PROBLEM REQUIREMENTS: Search the records for the string "become", and show each line where it appears.

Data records
▼

-- ==== Sys2Proof/WellFormed.lean ====
section
/-! DEFINITION. Which commands have a word of their own in a given mode: R67 as a condition on the word's fields,
written apart from the decoder's chain of checks (R71). -/

namespace Sys2Proof

/-- R67, clause by clause: OP >= 0x9; RSV != 0; F != 0 and OP not in {ENCQ, DECQ}; OP = DECQ and F != 0 and
CTRL.NOPAD = 0. -/
def isIllegalWord (nopad : Bool) (w : Word) : Bool :=
  let op := (w.extractLsb' 0 4).toNat
  let f := (w.extractLsb' 4 2).toNat
  let rsv := (w.extractLsb' 6 26).toNat
  decide (9 ≤ op) || decide (rsv ≠ 0) || (decide (f ≠ 0) && decide (op ≠ 1) && decide (op ≠ 2))
    || (decide (op = 2) && decide (f ≠ 0) && !nopad)

/-- A command is well-formed in the mode CTRL.NOPAD = `nopad` when its word means it there: a nonzero pad count needs
NOPAD = 1, and the word of `illegal` must be an illegal one (R67). -/
def Instr.wellFormed (nopad : Bool) : Instr → Bool
  | .nop => true
  | .encq _ => true
  | .decq pc => nopad || decide (pc = 0#2)
  | .symof => true
  | .grpof => true
  | .valid => true
  | .endStream => true
  | .clrerr => true
  | .srst => true
  | .illegal w => isIllegalWord nopad w

end Sys2Proof
end

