/-- R114. DECQ [PC]: its words; its errors in the rule's order; otherwise DOUT, NOUT, PADCNT, FINAL and the counters as
the rule's pseudocode gives them, and nothing else. -/
def Obligations.DecqDecodesTheQuantum : Prop :=
  (∀ pc : BitVec 2, decode true (0x00000002#32 + 16#32 * pc.setWidth 32) = .decq pc) ∧
  decode false 0x00000002#32 = .decq 0#2 ∧
  (∀ pc : BitVec 2, pc ≠ 0#2 →
    decode false (0x00000002#32 + 16#32 * pc.setWidth 32) = .illegal (0x00000002#32 + 16#32 * pc.setWidth 32)) ∧
  ∀ (s : State) (pc : BitVec 2),
    let p := if s.nopad = false then trailingPads s.din else pc.toNat
    let r := 4 - p
    let a := 3 - p
    let g (i : Nat) : Group := if i < r then groupOf (lane s.din i) else 0#6
    let c := regroup6to8 { g0 := g 0, g1 := g 1, g2 := g 2, g3 := g 3 } a
    let invalid : Prop := s.fast = false ∧ ∃ i, i < r ∧ isValidSymbol (lane s.din i) = false
    (s.nopad = false ∧ pc ≠ 0#2 → exec (.decq pc) s = .next (raiseError .illegalCmd s)) ∧
    (s.nopad = true ∨ pc = 0#2 →
      (s.status.final = true → exec (.decq pc) s = .next (raiseError .length s)) ∧
      (s.status.final = false → 3 ≤ p → exec (.decq pc) s = .next (raiseError .padRange s)) ∧
      (s.status.final = false → p < 3 → invalid → exec (.decq pc) s = .next (raiseError .invalidSymbol s)) ∧
      (s.status.final = false → p < 3 → ¬ invalid → exec (.decq pc) s = .next { s with
        dout := c.c0 ++ c.c1 ++ c.c2 ++ 0x00#8
        status := { s.status with nout := BitVec.ofNat 3 a, padcnt := BitVec.ofNat 2 p, final := decide (0 < p) }
        bytecnt := s.bytecnt + BitVec.ofNat 32 a
        symcnt := s.symcnt + BitVec.ofNat 32 (if s.nopad = false then 4 else r) }))

/-- R94. The bits beyond the payload are dropped without check: after a padded quantum that decoded, a quantum whose
last payload symbol differs in those 2p low bits only decodes to the same state but for DIN; `Zh==` gives what `Zg==`
gives. -/
def Obligations.DecqDropsNonCanonicalTailBits : Prop :=
  (∀ (s t : State) (d : Word) (pc : BitVec 2),
    exec (.decq pc) s = .next t → t.status.nout ≠ 0#3 → t.status.padcnt ≠ 0#2 →
    let p := t.status.padcnt.toNat
    (∀ i, i < 3 - p → lane d i = lane s.din i) →
    (∀ i, 4 - p ≤ i → i < 4 → lane d i = lane s.din i) →
    isValidSymbol (lane d (3 - p)) = true →
    (∀ k, 2 * p ≤ k → (groupOf (lane d (3 - p))).getLsbD k = (groupOf (lane s.din (3 - p))).getLsbD k) →
    exec (.decq pc) { s with din := d } = .next { t with din := d }) ∧
  ∀ s : State, s.status.final = false → s.nopad = false →
    ∃ t u, exec (.decq 0#2) { s with din := 0x5A673D3D#32 } = .next t ∧
      exec (.decq 0#2) { s with din := 0x5A683D3D#32 } = .next u ∧
      t.dout = 0x66000000#32 ∧ u.dout = t.dout ∧ RecordsNoError s u

/-- R96 at the register port (the spec's inference), for both values of NOPAD and of FAST: ENCQ of N bytes, END, the
result moved to DIN and DECQ (with PADCNT as PC when NOPAD = 1) give the N bytes back, record no error, and count N
bytes. -/
def Obligations.EncodedQuantumDecodesBack : Prop :=
  ∀ (s : State) (n : BitVec 2), n ≠ 0#2 → s.status.final = false →
    ∃ t u v, exec (.encq n) s = .next t ∧ exec .endStream t = .next u ∧
      exec (.decq (if s.nopad = true then t.status.padcnt else 0#2)) { u with din := t.dout } = .next v ∧
      RecordsNoError s v ∧ v.status.nout = n.setWidth 3 ∧ v.bytecnt = n.setWidth 32 ∧
      ∀ j, j < 4 → lane v.dout j = if j < n.toNat then lane s.din j else 0x00#8

/-- R111 (an inference of the spec's). With NOPAD = 0, a stream whose quanta so far were full, and no wrap of the
counter: a DECQ that decodes leaves `BYTECNT = 3*(SYMCNT/4) - PADCNT`. -/
def Obligations.DecodedLengthFollowsTheSymbolCount : Prop :=
  ∀ s t : State, s.nopad = false → s.symcnt.toNat % 4 = 0 → s.bytecnt.toNat = 3 * (s.symcnt.toNat / 4) →
    s.symcnt.toNat + 4 < 2 ^ 32 → exec (.decq 0#2) s = .next t → t.status.nout ≠ 0#3 →
    t.symcnt.toNat % 4 = 0 ∧ t.bytecnt.toNat = 3 * (t.symcnt.toNat / 4) - t.status.padcnt.toNat

/-! ## Control commands and errors -/

/-- R118. NOP: its word, and no state changes; a malformed NOP word raises ILLEGAL_CMD. -/
def Obligations.NopChangesNothing : Prop :=
  (∀ nopad : Bool, decode nopad 0x00000000#32 = .nop) ∧ (∀ s : State, exec .nop s = .next s) ∧
  ∀ s : State, executeWord 0x00000010#32 s = .next (raiseError .illegalCmd s) ∧
    executeWord 0x00000040#32 s = .next (raiseError .illegalCmd s)

/-- R119. END: its word; FINAL, BYTECNT and SYMCNT become 0 and nothing else changes. -/
def Obligations.EndClosesTheStream : Prop :=
  (∀ nopad : Bool, decode nopad 0x00000006#32 = .endStream) ∧
  ∀ s : State, exec .endStream s = .next { s with
    status := { s.status with final := false }, bytecnt := 0#32, symcnt := 0#32 }

/-- R120. CLRERR: its word; ERR, ECODE and EOVF become 0, irq falls, and nothing else changes; a malformed CLRERR word
adds to the record. -/
def Obligations.ClrerrClearsTheErrorRecord : Prop :=
  (∀ nopad : Bool, decode nopad 0x00000007#32 = .clrerr) ∧
  (∀ s : State, ∃ t, exec .clrerr s = .next t ∧ t.irq = false ∧
    t = { s with status := { s.status with err := false, ecode := 0#3, eovf := false } }) ∧
  ∀ s : State, executeWord 0x00000017#32 s = .next (raiseError .illegalCmd s)
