-- ==== Sys2Proof/Tests/Slice0.lean ====
section
/-! SUPPORT. The model's own tests. Expected values come from spec/95_test_vectors.md (the section is named at each
test) or from the encodings of spec/30_encoding.md; then a witness for each obligation with hypotheses. -/

namespace Sys2Proof.Tests

open Sys2Proof Sys2Proof.Machine

/-! ## Helpers -/

/-- The state of a test vector: reset, with CTRL and DIN as given. -/
def loaded (ctrl : BitVec 3) (din : Word) : State := { State.reset with ctrl := ctrl, din := din }

/-- As `loaded`, after a partial quantum of one byte: FINAL = 1, BYTECNT 1, SYMCNT 4 (95_test_vectors.md 2.3). -/
def afterFinal (ctrl : BitVec 3) (din : Word) : State :=
  { loaded ctrl din with
    dout := 0x5A673D3D#32, bytecnt := 1#32, symcnt := 4#32
    status := { Status.reset with final := true, padcnt := 2#2, nout := 4#3 } }

/-- As `loaded`, with LENGTH recorded. -/
def afterError (ctrl : BitVec 3) (din : Word) : State :=
  { loaded ctrl din with status := { Status.reset with err := true, ecode := 4#3 } }

/-- The state with one host event pending. -/
def before (e : HostEvent) (s : State) : State := { s with pending := [e] }

/-- The next state, if there is one. -/
def nextOf (o : Host.Outcome State Fault Refusal) : Option State :=
  match o with
  | .next s => some s
  | _ => none

/-- The columns of a test vector: DOUT, S, BYTECNT, SYMCNT. -/
def columns (o : Host.Outcome State Fault Refusal) : Option (Word × Word × Word × Word) :=
  (nextOf o).map fun s => (s.dout, s.status.word, s.bytecnt, s.symcnt)

/-- The values that the host's reads returned. -/
def readsOf (o : Host.Outcome State Fault Refusal) : Option (List Word) := (nextOf o).map (·.reads)

/-- The refusal, if the outcome is one. -/
def refusalOf (o : Host.Outcome State Fault Refusal) : Option Refusal :=
  match o with
  | .refused why => some why
  | _ => none

/-! ## Well-formedness: an ill-formed term for each check -/

/-- R67, last clause: a nonzero pad count needs NOPAD = 1. -/
theorem test_decq_field_needs_nopad :
    Instr.wellFormed false (.decq 1#2) = false ∧ Instr.wellFormed true (.decq 1#2) = true ∧
      Instr.wellFormed false (.decq 0#2) = true := by decide

/-- A legal word is not the word of `illegal`. -/
theorem test_illegal_refuses_legal_word :
    Instr.wellFormed false (.illegal 0x00000031#32) = false ∧
      Instr.wellFormed true (.illegal 0x00000012#32) = false := by decide

/-- R67, clause by clause (95_test_vectors.md 2.6). -/
theorem test_illegal_accepts_each_clause :
    Instr.wellFormed true (.illegal 0x00000009#32) = true ∧ Instr.wellFormed true (.illegal 0x80000000#32) = true ∧
      Instr.wellFormed true (.illegal 0x00000013#32) = true ∧
      Instr.wellFormed false (.illegal 0x00000032#32) = true := by decide

/-! ## Decoding: words written out from R63 and R66, `{RSV[25:0], F[1:0], OP[3:0]}` -/

theorem test_decode_nop : decode false 0b00000000000000000000000000_00_0000#32 = .nop := by decide
theorem test_decode_encq : decode false 0b00000000000000000000000000_11_0001#32 = .encq 3#2 := by decide
theorem test_decode_decq : decode false 0b00000000000000000000000000_00_0010#32 = .decq 0#2 := by decide
theorem test_decode_decq_pc : decode true 0b00000000000000000000000000_10_0010#32 = .decq 2#2 := by decide
theorem test_decode_symof : decode false 0b00000000000000000000000000_00_0011#32 = .symof := by decide
theorem test_decode_grpof : decode false 0b00000000000000000000000000_00_0100#32 = .grpof := by decide
theorem test_decode_valid : decode false 0b00000000000000000000000000_00_0101#32 = .valid := by decide
theorem test_decode_end : decode false 0b00000000000000000000000000_00_0110#32 = .endStream := by decide
theorem test_decode_clrerr : decode false 0b00000000000000000000000000_00_0111#32 = .clrerr := by decide
theorem test_decode_srst : decode false 0b00000000000000000000000000_00_1000#32 = .srst := by decide

/-- Reserved opcode, misplaced F, RSV bit (95_test_vectors.md 2.6). -/
theorem test_decode_illegal :
    decode true 0b00000000000000000000000000_00_1001#32 = .illegal 0x00000009#32 ∧
      decode true 0b00000000000000000000000000_01_0110#32 = .illegal 0x00000016#32 ∧
      decode true 0b00000000000000000000000001_00_0001#32 = .illegal 0x00000041#32 := by decide

theorem test_decodeTableWord :
    decodeTableWord 32 0x00000031 = some (.encq 3#2) ∧ decodeTableWord 32 0x00000022 = some (.decq 2#2) ∧
      decodeTableWord 32 0x0000000A = some (.illegal 0x0000000A#32) := by decide

/-! ## Commands (95_test_vectors.md 2.1 to 2.7), columns DOUT, S, BYTECNT, SYMCNT -/

/-- 2.1: the first and last entries and a range edge; DIN[31:6] is ignored. -/
theorem test_symof :
    columns (exec .symof (loaded 0 0xFFFFFFC0#32)) = some (0x00000041#32, 0x080#32, 0#32, 0#32) ∧
      columns (exec .symof (loaded 0 0x0000003D#32)) = some (0x00000039#32, 0x080#32, 0#32, 0#32) ∧
      columns (exec .symof (loaded 0 0x0000003F#32)) = some (0x0000002F#32, 0x080#32, 0#32, 0#32) := by decide

/-- 2.1: the tag tells `A` from an invalid byte; 0xC1 is not folded to `A`. -/
theorem test_grpof :
    columns (exec .grpof (loaded 0 0xFFFFFF41#32)) = some (0x00000100#32, 0x080#32, 0#32, 0#32) ∧
      columns (exec .grpof (loaded 0 0x0000007A#32)) = some (0x00000133#32, 0x080#32, 0#32, 0#32) ∧
      columns (exec .grpof (loaded 0 0x000000C1#32)) = some (0x00000000#32, 0x080#32, 0#32, 0#32) := by decide
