-- ==== Sys2Proof/Machine/Dispatch.lean ====
section
/-! DEFINITION. Machine/Dispatch.lean: one arm per command, each one call of its meaning. -/

namespace Sys2Proof.Machine

def exec (i : Instr) (s : State) : Host.Outcome State Fault Refusal :=
  match i with
  | .feed ch cc pusi scr payload => Sys2Proof.Machine.execFeed ch cc pusi scr payload s
  | .dmxReset ch => Sys2Proof.Machine.execDmxReset ch s
  | .dmxResetAll => Sys2Proof.Machine.execDmxResetAll s
  | .crcCompute data => Sys2Proof.Machine.execCrcCompute data s
  | .crcVerify data => Sys2Proof.Machine.execCrcVerify data s
  | .pktLoad ch data => Sys2Proof.Machine.execPktLoad ch data s
  | .pktNext ch => Sys2Proof.Machine.execPktNext ch s
  | .pktConfig ch mode => Sys2Proof.Machine.execPktConfig ch mode s
  | .cycAdd ch data => Sys2Proof.Machine.execCycAdd ch data s
  | .cycRemove id => Sys2Proof.Machine.execCycRemove id s
  | .cycReplace id data => Sys2Proof.Machine.execCycReplace id data s
  | .cycTick ch => Sys2Proof.Machine.execCycTick ch s

end Sys2Proof.Machine
end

▲

EXERCISE OUTPUT:
/-- R119. END: its word; FINAL, BYTECNT and SYMCNT become 0 and nothing else changes. -/
/-- R120. CLRERR: its word; ERR, ECODE and EOVF become 0, irq falls, and nothing else changes; a malformed CLRERR word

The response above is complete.